### WORK TASK:
Below are some records. Return exactly the lines from the one containing "def insertDropped (x" through the one containing "eachOf xs (fun", both included, and only those.

(Collected data)
════════════════

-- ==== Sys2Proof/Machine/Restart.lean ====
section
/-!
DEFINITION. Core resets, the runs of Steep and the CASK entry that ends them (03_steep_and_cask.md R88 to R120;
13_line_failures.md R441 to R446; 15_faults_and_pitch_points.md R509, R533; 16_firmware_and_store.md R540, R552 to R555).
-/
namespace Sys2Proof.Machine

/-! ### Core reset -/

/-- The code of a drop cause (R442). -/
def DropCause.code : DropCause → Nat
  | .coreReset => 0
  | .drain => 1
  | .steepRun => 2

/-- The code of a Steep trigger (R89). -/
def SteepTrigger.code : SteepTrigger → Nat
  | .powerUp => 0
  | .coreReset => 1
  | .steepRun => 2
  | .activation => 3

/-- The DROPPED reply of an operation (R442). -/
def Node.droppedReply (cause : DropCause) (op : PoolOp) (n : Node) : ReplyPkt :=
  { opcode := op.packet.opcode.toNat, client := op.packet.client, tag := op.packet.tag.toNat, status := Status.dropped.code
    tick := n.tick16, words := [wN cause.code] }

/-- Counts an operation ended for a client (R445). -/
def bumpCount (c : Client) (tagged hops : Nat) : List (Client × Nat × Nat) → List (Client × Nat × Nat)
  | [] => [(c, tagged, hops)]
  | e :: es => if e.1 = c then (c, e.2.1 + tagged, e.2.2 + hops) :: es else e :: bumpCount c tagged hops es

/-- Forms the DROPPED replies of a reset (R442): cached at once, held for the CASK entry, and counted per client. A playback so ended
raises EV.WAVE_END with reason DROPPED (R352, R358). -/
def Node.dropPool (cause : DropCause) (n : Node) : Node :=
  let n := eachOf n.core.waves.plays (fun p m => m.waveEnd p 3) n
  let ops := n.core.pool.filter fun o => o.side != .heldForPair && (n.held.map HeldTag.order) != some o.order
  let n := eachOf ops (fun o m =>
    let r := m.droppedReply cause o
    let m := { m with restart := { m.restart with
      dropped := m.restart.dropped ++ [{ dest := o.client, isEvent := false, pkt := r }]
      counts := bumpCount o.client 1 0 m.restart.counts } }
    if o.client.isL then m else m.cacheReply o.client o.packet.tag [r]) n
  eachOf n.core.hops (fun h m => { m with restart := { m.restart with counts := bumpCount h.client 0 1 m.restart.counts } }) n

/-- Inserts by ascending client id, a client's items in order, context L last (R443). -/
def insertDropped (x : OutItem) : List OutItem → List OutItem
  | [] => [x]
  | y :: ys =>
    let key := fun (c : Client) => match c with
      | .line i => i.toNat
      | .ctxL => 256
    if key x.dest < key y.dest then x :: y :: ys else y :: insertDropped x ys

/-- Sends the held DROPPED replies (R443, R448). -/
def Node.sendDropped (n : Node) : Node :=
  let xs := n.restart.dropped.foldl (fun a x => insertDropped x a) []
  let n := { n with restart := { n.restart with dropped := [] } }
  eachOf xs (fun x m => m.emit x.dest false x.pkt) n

════════════════

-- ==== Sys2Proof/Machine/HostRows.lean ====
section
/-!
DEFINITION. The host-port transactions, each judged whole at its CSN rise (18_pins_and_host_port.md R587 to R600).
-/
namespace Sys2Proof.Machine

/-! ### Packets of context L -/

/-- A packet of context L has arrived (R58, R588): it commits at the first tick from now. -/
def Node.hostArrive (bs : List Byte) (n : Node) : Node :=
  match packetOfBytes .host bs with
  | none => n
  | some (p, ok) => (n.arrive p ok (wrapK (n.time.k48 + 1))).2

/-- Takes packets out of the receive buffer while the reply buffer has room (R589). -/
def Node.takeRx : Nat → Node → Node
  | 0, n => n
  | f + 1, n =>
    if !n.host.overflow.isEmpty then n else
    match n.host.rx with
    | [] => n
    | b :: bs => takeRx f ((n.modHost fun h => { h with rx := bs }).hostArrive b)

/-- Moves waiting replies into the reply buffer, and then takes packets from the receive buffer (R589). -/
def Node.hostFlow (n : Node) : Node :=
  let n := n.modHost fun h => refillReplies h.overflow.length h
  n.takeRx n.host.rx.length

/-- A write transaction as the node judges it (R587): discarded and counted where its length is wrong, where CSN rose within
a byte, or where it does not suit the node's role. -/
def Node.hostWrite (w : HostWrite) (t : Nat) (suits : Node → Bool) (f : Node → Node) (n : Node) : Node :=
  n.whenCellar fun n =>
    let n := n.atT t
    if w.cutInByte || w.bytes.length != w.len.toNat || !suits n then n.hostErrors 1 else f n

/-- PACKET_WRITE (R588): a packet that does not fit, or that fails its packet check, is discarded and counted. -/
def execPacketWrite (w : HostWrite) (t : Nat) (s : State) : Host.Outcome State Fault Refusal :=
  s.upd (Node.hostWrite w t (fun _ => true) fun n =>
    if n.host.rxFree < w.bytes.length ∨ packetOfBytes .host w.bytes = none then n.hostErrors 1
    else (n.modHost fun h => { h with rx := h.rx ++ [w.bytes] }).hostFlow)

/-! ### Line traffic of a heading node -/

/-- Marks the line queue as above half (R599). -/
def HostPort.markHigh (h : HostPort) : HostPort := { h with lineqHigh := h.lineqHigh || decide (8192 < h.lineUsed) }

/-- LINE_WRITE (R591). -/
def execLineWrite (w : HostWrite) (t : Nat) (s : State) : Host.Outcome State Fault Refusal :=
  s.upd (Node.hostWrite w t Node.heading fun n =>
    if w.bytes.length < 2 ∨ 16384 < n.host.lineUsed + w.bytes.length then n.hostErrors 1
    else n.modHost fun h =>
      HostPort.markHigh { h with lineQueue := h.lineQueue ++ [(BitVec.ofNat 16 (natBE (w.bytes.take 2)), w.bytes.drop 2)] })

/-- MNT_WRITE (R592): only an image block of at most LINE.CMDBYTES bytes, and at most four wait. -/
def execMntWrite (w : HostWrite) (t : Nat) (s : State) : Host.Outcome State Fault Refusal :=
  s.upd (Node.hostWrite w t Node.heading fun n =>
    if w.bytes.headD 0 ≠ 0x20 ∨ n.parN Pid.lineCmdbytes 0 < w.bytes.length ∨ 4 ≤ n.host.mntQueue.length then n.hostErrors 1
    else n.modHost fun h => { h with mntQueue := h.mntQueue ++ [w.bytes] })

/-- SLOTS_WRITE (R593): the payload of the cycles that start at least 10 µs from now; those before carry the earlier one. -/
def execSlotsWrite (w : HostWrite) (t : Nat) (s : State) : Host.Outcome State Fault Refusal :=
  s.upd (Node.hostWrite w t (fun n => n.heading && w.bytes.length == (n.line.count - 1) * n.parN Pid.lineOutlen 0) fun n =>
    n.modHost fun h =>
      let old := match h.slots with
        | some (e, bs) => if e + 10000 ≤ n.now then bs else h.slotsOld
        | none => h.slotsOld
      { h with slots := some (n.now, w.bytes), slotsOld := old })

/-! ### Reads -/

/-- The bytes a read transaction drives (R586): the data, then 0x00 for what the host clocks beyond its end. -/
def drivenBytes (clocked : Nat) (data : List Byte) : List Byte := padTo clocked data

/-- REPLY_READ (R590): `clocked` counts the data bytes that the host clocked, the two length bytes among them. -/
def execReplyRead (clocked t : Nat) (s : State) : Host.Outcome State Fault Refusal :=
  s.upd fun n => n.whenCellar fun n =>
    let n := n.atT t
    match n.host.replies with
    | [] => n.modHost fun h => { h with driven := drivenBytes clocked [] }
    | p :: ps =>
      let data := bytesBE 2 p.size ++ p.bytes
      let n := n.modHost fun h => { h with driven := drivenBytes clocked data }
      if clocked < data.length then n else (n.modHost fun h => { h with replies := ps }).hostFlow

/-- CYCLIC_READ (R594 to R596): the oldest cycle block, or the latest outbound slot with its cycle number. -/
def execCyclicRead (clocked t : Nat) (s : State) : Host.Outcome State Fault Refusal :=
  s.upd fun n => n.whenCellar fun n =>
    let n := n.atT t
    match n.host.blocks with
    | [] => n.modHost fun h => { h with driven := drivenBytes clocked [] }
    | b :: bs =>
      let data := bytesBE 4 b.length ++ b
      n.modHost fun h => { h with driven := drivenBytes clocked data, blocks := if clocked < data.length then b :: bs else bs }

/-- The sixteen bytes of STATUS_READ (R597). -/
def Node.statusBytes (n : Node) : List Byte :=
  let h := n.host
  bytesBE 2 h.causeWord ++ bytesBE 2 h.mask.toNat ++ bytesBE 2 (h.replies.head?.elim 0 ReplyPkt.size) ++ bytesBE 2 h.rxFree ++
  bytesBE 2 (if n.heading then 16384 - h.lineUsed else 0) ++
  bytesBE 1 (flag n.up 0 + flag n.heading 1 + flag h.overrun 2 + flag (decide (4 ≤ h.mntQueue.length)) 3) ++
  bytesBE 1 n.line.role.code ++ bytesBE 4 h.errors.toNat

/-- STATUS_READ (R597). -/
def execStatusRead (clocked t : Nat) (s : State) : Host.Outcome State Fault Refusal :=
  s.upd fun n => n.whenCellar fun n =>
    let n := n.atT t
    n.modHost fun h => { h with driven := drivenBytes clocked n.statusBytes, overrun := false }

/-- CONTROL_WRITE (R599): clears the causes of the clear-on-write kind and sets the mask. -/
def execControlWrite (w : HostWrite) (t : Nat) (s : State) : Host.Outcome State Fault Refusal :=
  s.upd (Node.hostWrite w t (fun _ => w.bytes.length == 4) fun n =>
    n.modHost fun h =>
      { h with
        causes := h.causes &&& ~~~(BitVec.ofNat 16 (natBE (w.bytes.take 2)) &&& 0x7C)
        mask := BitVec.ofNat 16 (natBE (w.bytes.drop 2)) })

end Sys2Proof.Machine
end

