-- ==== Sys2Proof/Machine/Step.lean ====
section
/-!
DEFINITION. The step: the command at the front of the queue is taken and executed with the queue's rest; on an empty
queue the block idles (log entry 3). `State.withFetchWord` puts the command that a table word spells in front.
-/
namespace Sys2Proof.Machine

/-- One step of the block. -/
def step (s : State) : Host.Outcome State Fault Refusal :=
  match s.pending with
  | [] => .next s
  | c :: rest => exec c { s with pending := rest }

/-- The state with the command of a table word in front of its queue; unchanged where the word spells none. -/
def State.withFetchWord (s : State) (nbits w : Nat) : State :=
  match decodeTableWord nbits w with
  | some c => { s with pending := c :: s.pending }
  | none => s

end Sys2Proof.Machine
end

════════════════

### SOLUTION:
def insertDropped (x : OutItem) : List OutItem → List OutItem
  | [] => [x]
  | y :: ys =>
    let key := fun (c : Client) => match c with
      | .line i => i.toNat
      | .ctxL => 256
    if key x.dest < key y.dest then x :: y :: ys else y :: insertDropped x ys

/-- Sends the held DROPPED replies (R443, R448). -/
def Node.sendDropped (n : Node) : Node :=
  let xs := n.restart.dropped.foldl (fun a x => insertDropped x a) []
  let n := { n with restart := { n.restart with dropped := [] } }
  eachOf xs (fun x m => m.emit x.dest false x.pkt) n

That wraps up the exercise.